Sunday, April 26, 2015

                TO ASK OR NOT TO ASK: THAT IS THE QUESTION


     I was brought up to be interested in other people. My father taught me that we can learn from every person we meet whether it’s how to be, how not to be or simply to understand how people view their world. Asking questions is one of the most obvious ways to not only learn about people but also to show that you are interested in them. 

     I have learned, however, that there is a fine line between showing your interest and appearing nosy or intrusive. Some people will openly share attitudes and feelings, while others will respond with an oblique answer. Some won’t answer at all. Some people don’t want to reveal themselves, and some don’t know themselves well enough to discuss personal topics.

     The question of questioning is a frequent topic at the old homestead. If Mr. Wonderful goes out for lunch with a friend or hangs out after tennis at the courts, I am likely to ask, “What’s going on with so and so?” or “What did you learn?” Sometimes he will say “Nothing.” This is not unusual, as men don’t stand around after their matches discussing their feelings. On the contrary, when I come back from coffee or lunch with a friend, I always have something to share that I’ve learned about or from my friend. 

    Consider these questions:  What do you know about your closest friends? What do they know about you? If you know their life story, but they can’t tell you the names of your children, then perhaps your friendship is only one-sided. If you are doing all the listening, that’s a pretty good indicator. Some people talk about their aches and pains, so maybe you don’t want to ask the question that invites the “poor me, I’m hurting” tirade. Some people tell you stories about people you don’t know and never will. So you don’t want to ask a question while they’re rattling on about these people. In the extreme case where you are the recipient of someone’s deep, dark secrets, there is a definite risk that the person will never speak to you again because they’ve shared too much.That has happened to me at least three or four times, and once only a few weeks ago. Be careful how long you listen and watch out for the “don’t ever tell anybody this” red flag. 

     Bottom line: To me, friendship and cordial acquaintances imply sharing. The best way to share is to ask questions and listen to the answers. This is, however, a two-way conversation--not an invitation to a soliloquy. When I leave a conversation feeling stimulated by it, I know there has been an equal amount of sharing without effort.
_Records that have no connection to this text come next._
-- ==== Sys2Proof/Machine/Stack.lean ====
section
/-! DEFINITION. PHA, PLA, PHP and PLP (48_stack.md, R200 to R203). -/

namespace Sys2Proof.Machine

/-- `PHA` (R200, R77). -/
def execPha (s : State) : Result := .next (s.push s.a)

/-- `PLA` (R201, R77). -/
def execPla (s : State) : Result := .next (s.pulled.assignA s.pullByte)

/-- `PHP` (R202, R77). -/
def execPhp (s : State) : Result := .next (s.push s.flags.statusByte)

/-- `PLP` (R203, R77). -/
def execPlp (s : State) : Result := .next (s.pulled.withFlags (s.flags.setStatusByte s.pullByte))

end Sys2Proof.Machine
end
     Most people want others to be interested in them. I believe this. Some are dying to share, while others only wish to reveal the superficial layers. There’s no right or wrong. I have learned to gage with the people I meet for the first time what they are willing to share based on the initial questions I might ask. If they appear reluctant to share, I keep my questions generic; whereas, if I think I can learn something from them because they seem eager to share, then I forge ahead and learn all I can. I’ve found that technology can be a big help in this arena. I have some good friends whom I rarely see, but we share on email. Those who mean the most to me, however, are those who will find time to meet one-on-one and share the foibles and follies of our lives. This requires the most important question:  “Are you free for coffee this week?”


     What do you think? With whom do you share? Do you ask questions? Do you like it when people ask you questions? When you ask the question, "How are you?" do you really want to know and listen to the answer?